If the tool needed a restart please make sure you let the system to restart normally and let the tool completes its run after restart.

The tool will make a log on the Desktop (Fixlog.txt). Please attach it to your reply.
Note: If the tool warned you about the outdated version please download and run the updated version.

sir here is it and what should i do next?

sir plz reply i need to remove it and the virus from my flash drive because it became “shortcut” from the flash drive tnx also for your help

Ok, re-run FRST and attach fresh report.

is this the file ? after that sir what should i do to remove the virus from my 2 memory card and 1 usb device ?

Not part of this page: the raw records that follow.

-- ==== Sys2Proof/Laws/State.lean ====
section
/-!
SUPPORT. What each update of a state leaves as it was, one lemma a field, so that no proof unfolds a record update; and what each accessor reads
after the update of its own table.
-/
namespace Sys2Proof.Machine

/-! ### setReg -/

@[simp] theorem State.setReg_clk (s : State) (r : RegName) (i v : Nat) : (s.setReg r i v).clk = s.clk := rfl
@[simp] theorem State.setReg_fresh (s : State) (r : RegName) (i v : Nat) : (s.setReg r i v).fresh = s.fresh := rfl
@[simp] theorem State.setReg_draw (s : State) (r : RegName) (i v : Nat) : (s.setReg r i v).draw = s.draw := rfl
@[simp] theorem State.setReg_issue (s : State) (r : RegName) (i v : Nat) : (s.setReg r i v).issue = s.issue := rfl
@[simp] theorem State.setReg_held (s : State) (r : RegName) (i v : Nat) : (s.setReg r i v).held = s.held := rfl
@[simp] theorem State.setReg_issued (s : State) (r : RegName) (i v : Nat) : (s.setReg r i v).issued = s.issued := rfl
@[simp] theorem State.setReg_inputs (s : State) (r : RegName) (i v : Nat) : (s.setReg r i v).inputs = s.inputs := rfl
@[simp] theorem State.setReg_mem (s : State) (r : RegName) (i v : Nat) : (s.setReg r i v).mem = s.mem := rfl
@[simp] theorem State.setReg_islands (s : State) (r : RegName) (i v : Nat) : (s.setReg r i v).islands = s.islands := rfl
@[simp] theorem State.setReg_cores (s : State) (r : RegName) (i v : Nat) : (s.setReg r i v).cores = s.cores := rfl
@[simp] theorem State.setReg_warps (s : State) (r : RegName) (i v : Nat) : (s.setReg r i v).warps = s.warps := rfl
@[simp] theorem State.setReg_blocks (s : State) (r : RegName) (i v : Nat) : (s.setReg r i v).blocks = s.blocks := rfl
@[simp] theorem State.setReg_grids (s : State) (r : RegName) (i v : Nat) : (s.setReg r i v).grids = s.grids := rfl
@[simp] theorem State.setReg_pend (s : State) (r : RegName) (i v : Nat) : (s.setReg r i v).pend = s.pend := rfl
@[simp] theorem State.setReg_waits (s : State) (r : RegName) (i v : Nat) : (s.setReg r i v).waits = s.waits := rfl
@[simp] theorem State.setReg_msgs (s : State) (r : RegName) (i v : Nat) : (s.setReg r i v).msgs = s.msgs := rfl
@[simp] theorem State.setReg_spans (s : State) (r : RegName) (i v : Nat) : (s.setReg r i v).spans = s.spans := rfl
@[simp] theorem State.setReg_dir (s : State) (r : RegName) (i v : Nat) : (s.setReg r i v).dir = s.dir := rfl
@[simp] theorem State.setReg_once (s : State) (r : RegName) (i v : Nat) : (s.setReg r i v).once = s.once := rfl
@[simp] theorem State.setReg_tlb (s : State) (r : RegName) (i v : Nat) : (s.setReg r i v).tlb = s.tlb := rfl
@[simp] theorem State.setReg_dual (s : State) (r : RegName) (i v : Nat) : (s.setReg r i v).dual = s.dual := rfl
@[simp] theorem State.setReg_stalls (s : State) (r : RegName) (i v : Nat) : (s.setReg r i v).stalls = s.stalls := rfl
@[simp] theorem State.setReg_mapJobs (s : State) (r : RegName) (i v : Nat) : (s.setReg r i v).mapJobs = s.mapJobs := rfl
@[simp] theorem State.setReg_maps (s : State) (r : RegName) (i v : Nat) : (s.setReg r i v).maps = s.maps := rfl
@[simp] theorem State.setReg_mapkNotes (s : State) (r : RegName) (i v : Nat) : (s.setReg r i v).mapkNotes = s.mapkNotes := rfl
@[simp] theorem State.setReg_frames (s : State) (r : RegName) (i v : Nat) : (s.setReg r i v).frames = s.frames := rfl
@[simp] theorem State.setReg_asids (s : State) (r : RegName) (i v : Nat) : (s.setReg r i v).asids = s.asids := rfl
@[simp] theorem State.setReg_asidGen (s : State) (r : RegName) (i v : Nat) : (s.setReg r i v).asidGen = s.asidGen := rfl
@[simp] theorem State.setReg_ranks (s : State) (r : RegName) (i v : Nat) : (s.setReg r i v).ranks = s.ranks := rfl
@[simp] theorem State.setReg_nranks (s : State) (r : RegName) (i v : Nat) : (s.setReg r i v).nranks = s.nranks := rfl
@[simp] theorem State.setReg_rankCache (s : State) (r : RegName) (i v : Nat) : (s.setReg r i v).rankCache = s.rankCache := rfl
@[simp] theorem State.setReg_windows (s : State) (r : RegName) (i v : Nat) : (s.setReg r i v).windows = s.windows := rfl
@[simp] theorem State.setReg_packets (s : State) (r : RegName) (i v : Nat) : (s.setReg r i v).packets = s.packets := rfl
@[simp] theorem State.setReg_ports (s : State) (r : RegName) (i v : Nat) : (s.setReg r i v).ports = s.ports := rfl
@[simp] theorem State.setReg_topo (s : State) (r : RegName) (i v : Nat) : (s.setReg r i v).topo = s.topo := rfl
@[simp] theorem State.setReg_update (s : State) (r : RegName) (i v : Nat) : (s.setReg r i v).update = s.update := rfl
@[simp] theorem State.setReg_fenceSites (s : State) (r : RegName) (i v : Nat) : (s.setReg r i v).fenceSites = s.fenceSites := rfl
@[simp] theorem State.setReg_retireCores (s : State) (r : RegName) (i v : Nat) : (s.setReg r i v).retireCores = s.retireCores := rfl
@[simp] theorem State.setReg_queueRecs (s : State) (r : RegName) (i v : Nat) : (s.setReg r i v).queueRecs = s.queueRecs := rfl
@[simp] theorem State.setReg_rr (s : State) (r : RegName) (i v : Nat) : (s.setReg r i v).rr = s.rr := rfl
@[simp] theorem State.setReg_lastGid (s : State) (r : RegName) (i v : Nat) : (s.setReg r i v).lastGid = s.lastGid := rfl
@[simp] theorem State.setReg_gridctl (s : State) (r : RegName) (i v : Nat) : (s.setReg r i v).gridctl = s.gridctl := rfl
@[simp] theorem State.setReg_gauges (s : State) (r : RegName) (i v : Nat) : (s.setReg r i v).gauges = s.gauges := rfl
@[simp] theorem State.setReg_parts (s : State) (r : RegName) (i v : Nat) : (s.setReg r i v).parts = s.parts := rfl
@[simp] theorem State.setReg_samples (s : State) (r : RegName) (i v : Nat) : (s.setReg r i v).samples = s.samples := rfl
@[simp] theorem State.setReg_interrupts (s : State) (r : RegName) (i v : Nat) : (s.setReg r i v).interrupts = s.interrupts := rfl
@[simp] theorem State.setReg_cdItime (s : State) (r : RegName) (i v : Nat) : (s.setReg r i v).cdItime = s.cdItime := rfl
@[simp] theorem State.setReg_images (s : State) (r : RegName) (i v : Nat) : (s.setReg r i v).images = s.images := rfl
@[simp] theorem State.setReg_boot (s : State) (r : RegName) (i v : Nat) : (s.setReg r i v).boot = s.boot := rfl
@[simp] theorem State.setReg_now (s : State) (r : RegName) (i v : Nat) : (s.setReg r i v).now = s.now := rfl
@[simp] theorem State.setReg_rtsFloor (s : State) (r : RegName) (i v : Nat) : (s.setReg r i v).rtsFloor = s.rtsFloor := rfl
@[simp] theorem State.setReg_gidReserve (s : State) (r : RegName) (i v : Nat) : (s.setReg r i v).gidReserve = s.gidReserve := rfl
@[simp] theorem State.setReg_panelRecords (s : State) (r : RegName) (i v : Nat) : (s.setReg r i v).panelRecords = s.panelRecords := rfl
@[simp] theorem State.setReg_rootLost (s : State) (r : RegName) (i v : Nat) : (s.setReg r i v).rootLost = s.rootLost := rfl
@[simp] theorem State.setReg_returned (s : State) (r : RegName) (i v : Nat) : (s.setReg r i v).returned = s.returned := rfl
@[simp] theorem State.setReg_widths (s : State) (r : RegName) (i v : Nat) : (s.setReg r i v).widths = s.widths := rfl
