-- ==== Sys2Proof/Laws/PerInstr.lean ====
section
/-!
SUPPORT. Facts of each instruction as syntax, one lemma a constructor. Length: what an instruction encodes to is nothing (an event), one gauge
word of 4 bytes, one Umavi word of 8, or two.
-/
namespace Sys2Proof.Laws.Length

/-- The lengths an encoding may have (R240, R231). -/
def Statement (i : Instr) : Prop :=
  (encodeBytes i).length = 0 ∨ (encodeBytes i).length = 4 ∨ (encodeBytes i).length = 8 ∨ (encodeBytes i).length = 16

theorem of_code (i : Instr) : Statement i := by
  unfold Statement encodeBytes
  cases encode i with
  | none => exact .inl rfl
  | some c => cases c <;> simp

end Sys2Proof.Laws.Length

Yes, this is it, PC is clean. Let’s move on USB

Check USB storage devices / removable drives

Download MCShield from one of the following links:

MyCity - Official download link

[*] Double click MCShield-Setup to install the application.
[*] Wait a few seconds to MCShield finish initial scan.
Recommendation to under General and Scanner tab you click on Defaults button to choose recommended options.
[*] Connect your USB storage devices to the computer one at a time. Scanning will be done automatically.

When all scanning is done, you need to attach a logreport that MCShield has created.

Start → All Programs → MCShield → Logs

Attach here → AllScans.txt

Explanation: USB storage devices are all the USB devices that get their own partition letter at connecting to the PC,
e.g. flash drives (thumb/pen drives, USB sticks), external HDDs, MP3/MP4 players, digital cameras,
memory cards (SD cards, Sony Memory Stick, MultiMedia Cards etc.), some mobile phones, some GPS navigation devices etc.